What to do:
Give again, unaltered, the lines of the listing below that run from the line having "0xB9 []).wD d).wA a)" through the line having "0xBB [(2, soff.toNat)]).wD d).wA a).wB b).wC c)".

[Material for this task Boundary: Start]

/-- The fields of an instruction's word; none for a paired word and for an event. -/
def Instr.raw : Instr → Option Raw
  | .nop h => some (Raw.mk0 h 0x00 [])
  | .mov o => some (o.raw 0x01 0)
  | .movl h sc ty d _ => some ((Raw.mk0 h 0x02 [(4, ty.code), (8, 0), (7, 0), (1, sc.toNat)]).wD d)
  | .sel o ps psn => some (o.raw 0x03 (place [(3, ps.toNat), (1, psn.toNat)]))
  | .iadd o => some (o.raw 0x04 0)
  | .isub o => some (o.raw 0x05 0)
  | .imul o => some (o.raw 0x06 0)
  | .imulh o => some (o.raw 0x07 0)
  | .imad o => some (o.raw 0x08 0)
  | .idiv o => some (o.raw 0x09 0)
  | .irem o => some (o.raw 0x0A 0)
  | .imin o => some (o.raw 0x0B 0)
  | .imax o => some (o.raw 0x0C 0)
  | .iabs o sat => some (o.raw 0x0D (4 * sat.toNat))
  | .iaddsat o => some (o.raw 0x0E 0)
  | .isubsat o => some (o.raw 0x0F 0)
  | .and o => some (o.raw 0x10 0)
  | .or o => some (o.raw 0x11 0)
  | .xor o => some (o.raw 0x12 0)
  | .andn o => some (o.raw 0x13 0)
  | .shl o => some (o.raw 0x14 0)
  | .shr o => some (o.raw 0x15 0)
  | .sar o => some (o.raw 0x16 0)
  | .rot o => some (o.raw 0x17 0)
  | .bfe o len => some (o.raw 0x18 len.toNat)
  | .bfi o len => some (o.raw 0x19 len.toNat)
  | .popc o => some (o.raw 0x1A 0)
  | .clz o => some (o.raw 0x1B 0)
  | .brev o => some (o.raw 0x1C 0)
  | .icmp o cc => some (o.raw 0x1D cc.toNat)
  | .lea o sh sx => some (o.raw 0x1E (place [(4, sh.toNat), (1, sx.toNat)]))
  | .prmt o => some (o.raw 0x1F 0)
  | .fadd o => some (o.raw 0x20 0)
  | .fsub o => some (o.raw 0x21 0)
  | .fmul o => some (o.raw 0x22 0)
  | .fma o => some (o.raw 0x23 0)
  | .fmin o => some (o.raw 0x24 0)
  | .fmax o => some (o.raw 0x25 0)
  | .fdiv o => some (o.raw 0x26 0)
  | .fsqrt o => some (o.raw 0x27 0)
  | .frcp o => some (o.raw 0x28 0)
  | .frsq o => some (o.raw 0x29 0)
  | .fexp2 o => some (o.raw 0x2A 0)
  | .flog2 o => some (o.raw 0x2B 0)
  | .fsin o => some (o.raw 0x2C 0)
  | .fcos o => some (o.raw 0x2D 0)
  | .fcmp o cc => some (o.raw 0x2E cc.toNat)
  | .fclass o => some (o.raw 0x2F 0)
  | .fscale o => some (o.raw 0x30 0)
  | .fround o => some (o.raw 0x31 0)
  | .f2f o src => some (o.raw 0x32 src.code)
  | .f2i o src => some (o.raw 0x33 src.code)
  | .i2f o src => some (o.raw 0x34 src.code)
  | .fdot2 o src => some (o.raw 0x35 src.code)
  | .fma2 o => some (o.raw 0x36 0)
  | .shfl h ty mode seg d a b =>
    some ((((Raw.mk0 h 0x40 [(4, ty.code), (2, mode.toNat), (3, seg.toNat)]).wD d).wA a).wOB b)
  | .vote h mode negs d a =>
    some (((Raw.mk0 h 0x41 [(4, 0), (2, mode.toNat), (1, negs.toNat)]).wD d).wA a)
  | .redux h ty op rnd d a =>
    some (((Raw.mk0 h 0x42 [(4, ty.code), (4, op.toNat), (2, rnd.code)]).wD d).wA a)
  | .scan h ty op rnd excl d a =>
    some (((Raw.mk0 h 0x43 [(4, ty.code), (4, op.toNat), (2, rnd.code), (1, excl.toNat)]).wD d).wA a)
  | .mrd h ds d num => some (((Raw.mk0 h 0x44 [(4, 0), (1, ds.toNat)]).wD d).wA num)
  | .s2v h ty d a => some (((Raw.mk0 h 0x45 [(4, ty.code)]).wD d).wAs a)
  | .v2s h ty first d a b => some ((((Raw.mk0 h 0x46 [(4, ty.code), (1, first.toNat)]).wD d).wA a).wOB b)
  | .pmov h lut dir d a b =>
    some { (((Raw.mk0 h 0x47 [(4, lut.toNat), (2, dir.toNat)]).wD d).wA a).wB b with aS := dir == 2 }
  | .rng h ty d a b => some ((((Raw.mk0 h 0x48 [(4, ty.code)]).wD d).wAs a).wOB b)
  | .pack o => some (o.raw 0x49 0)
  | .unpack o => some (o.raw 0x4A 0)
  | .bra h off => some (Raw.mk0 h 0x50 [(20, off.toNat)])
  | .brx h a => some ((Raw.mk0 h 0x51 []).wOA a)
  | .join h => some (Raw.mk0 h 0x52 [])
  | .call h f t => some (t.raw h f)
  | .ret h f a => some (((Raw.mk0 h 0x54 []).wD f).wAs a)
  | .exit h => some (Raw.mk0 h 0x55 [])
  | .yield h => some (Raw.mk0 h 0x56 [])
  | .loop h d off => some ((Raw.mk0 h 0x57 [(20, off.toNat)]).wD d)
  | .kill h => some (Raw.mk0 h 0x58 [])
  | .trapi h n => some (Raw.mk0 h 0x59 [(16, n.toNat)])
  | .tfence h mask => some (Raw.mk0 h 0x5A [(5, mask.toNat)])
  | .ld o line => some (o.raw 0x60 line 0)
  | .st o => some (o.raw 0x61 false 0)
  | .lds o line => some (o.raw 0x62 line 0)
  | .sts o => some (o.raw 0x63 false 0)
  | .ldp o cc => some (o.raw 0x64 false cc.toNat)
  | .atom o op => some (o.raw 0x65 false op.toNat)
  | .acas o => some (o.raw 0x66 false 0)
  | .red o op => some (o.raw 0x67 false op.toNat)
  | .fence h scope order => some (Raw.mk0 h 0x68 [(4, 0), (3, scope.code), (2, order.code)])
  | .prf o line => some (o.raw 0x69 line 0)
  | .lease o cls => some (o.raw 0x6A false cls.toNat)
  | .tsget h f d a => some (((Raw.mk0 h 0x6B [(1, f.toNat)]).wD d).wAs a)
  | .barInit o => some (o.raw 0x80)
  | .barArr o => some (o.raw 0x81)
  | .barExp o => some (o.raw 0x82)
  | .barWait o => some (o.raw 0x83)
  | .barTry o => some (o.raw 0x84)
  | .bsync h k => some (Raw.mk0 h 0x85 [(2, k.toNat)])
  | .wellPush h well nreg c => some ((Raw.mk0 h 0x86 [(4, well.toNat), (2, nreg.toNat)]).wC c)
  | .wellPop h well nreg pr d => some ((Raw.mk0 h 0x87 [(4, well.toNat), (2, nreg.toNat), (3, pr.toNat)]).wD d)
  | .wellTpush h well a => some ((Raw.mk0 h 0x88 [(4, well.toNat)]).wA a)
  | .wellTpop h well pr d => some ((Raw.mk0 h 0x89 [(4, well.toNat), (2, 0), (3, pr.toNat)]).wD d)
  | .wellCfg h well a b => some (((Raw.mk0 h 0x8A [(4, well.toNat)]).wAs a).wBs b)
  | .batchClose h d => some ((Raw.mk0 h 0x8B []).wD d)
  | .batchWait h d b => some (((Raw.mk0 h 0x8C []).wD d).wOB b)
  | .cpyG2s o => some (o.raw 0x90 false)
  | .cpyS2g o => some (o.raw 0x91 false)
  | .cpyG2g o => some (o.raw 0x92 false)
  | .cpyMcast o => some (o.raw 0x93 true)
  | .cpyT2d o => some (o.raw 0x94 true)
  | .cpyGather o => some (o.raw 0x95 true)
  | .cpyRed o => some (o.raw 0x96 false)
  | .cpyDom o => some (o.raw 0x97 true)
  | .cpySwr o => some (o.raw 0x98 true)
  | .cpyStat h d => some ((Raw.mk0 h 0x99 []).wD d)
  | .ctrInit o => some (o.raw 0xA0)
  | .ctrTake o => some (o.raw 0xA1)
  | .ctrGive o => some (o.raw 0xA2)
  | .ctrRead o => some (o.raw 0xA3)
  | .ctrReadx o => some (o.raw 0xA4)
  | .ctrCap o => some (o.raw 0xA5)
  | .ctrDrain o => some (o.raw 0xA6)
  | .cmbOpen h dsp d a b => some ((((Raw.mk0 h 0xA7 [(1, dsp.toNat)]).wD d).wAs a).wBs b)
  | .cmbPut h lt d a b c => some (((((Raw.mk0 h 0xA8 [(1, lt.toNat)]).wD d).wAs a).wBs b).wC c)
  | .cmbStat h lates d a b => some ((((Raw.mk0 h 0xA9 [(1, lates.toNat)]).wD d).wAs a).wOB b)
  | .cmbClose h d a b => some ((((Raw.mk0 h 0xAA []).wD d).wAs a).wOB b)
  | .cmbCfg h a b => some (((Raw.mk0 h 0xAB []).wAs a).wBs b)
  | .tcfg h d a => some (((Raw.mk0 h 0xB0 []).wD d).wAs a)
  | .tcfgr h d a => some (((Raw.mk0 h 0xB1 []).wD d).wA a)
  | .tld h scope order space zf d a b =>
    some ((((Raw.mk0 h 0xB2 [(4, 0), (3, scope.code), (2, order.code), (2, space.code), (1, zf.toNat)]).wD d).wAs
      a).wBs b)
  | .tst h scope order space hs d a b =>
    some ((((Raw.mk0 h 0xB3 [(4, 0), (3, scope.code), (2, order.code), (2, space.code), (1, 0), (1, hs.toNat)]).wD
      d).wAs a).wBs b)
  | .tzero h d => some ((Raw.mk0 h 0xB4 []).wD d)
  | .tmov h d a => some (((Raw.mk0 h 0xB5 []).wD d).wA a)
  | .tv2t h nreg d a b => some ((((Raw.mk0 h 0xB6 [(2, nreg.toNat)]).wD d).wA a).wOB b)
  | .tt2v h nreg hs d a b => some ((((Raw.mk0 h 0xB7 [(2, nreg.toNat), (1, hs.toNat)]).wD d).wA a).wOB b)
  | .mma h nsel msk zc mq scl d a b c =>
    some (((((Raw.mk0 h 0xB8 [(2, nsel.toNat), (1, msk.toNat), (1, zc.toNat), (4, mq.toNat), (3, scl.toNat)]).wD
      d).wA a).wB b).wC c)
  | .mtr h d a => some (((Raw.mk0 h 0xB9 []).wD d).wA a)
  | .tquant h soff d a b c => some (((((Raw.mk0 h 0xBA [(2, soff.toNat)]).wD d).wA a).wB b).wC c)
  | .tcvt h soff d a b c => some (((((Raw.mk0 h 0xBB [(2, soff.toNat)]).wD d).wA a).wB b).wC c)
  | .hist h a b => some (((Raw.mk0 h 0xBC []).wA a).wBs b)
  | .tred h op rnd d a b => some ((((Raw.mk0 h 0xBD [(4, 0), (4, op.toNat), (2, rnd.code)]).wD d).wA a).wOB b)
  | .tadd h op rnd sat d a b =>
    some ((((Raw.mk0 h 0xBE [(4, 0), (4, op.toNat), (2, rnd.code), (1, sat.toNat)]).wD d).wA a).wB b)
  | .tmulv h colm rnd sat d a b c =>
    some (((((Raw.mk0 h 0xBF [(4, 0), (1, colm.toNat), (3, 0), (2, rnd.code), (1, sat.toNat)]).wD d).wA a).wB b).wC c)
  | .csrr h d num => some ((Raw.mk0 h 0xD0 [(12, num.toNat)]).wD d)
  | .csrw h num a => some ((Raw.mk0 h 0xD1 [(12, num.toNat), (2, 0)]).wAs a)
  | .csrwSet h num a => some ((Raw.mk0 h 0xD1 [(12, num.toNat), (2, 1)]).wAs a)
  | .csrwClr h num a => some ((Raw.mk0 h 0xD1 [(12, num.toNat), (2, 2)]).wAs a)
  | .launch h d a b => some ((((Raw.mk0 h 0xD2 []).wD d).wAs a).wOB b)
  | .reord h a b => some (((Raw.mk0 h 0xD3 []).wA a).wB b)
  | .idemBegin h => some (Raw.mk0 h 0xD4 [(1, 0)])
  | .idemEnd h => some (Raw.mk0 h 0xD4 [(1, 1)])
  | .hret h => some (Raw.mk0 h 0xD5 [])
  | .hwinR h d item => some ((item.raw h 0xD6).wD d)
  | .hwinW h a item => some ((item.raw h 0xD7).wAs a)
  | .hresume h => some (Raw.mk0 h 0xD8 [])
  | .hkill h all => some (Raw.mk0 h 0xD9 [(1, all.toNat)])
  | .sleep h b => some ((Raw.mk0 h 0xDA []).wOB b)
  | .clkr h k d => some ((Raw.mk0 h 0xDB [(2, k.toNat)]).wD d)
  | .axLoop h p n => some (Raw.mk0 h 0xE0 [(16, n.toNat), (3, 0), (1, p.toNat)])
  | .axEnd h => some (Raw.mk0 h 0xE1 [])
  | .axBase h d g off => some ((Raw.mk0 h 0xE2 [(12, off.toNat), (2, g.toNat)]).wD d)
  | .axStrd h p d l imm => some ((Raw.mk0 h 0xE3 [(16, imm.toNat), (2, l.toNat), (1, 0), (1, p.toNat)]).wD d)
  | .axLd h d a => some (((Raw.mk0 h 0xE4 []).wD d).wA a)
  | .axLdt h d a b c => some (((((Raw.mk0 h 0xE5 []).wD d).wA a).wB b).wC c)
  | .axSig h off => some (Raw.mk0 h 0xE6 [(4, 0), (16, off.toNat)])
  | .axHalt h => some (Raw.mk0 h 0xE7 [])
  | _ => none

[Material for this task Boundary: End]

Task response:
  | .mtr h d a => some (((Raw.mk0 h 0xB9 []).wD d).wA a)
  | .tquant h soff d a b c => some (((((Raw.mk0 h 0xBA [(2, soff.toNat)]).wD d).wA a).wB b).wC c)
  | .tcvt h soff d a b c => some (((((Raw.mk0 h 0xBB [(2, soff.toNat)]).wD d).wA a).wB b).wC c)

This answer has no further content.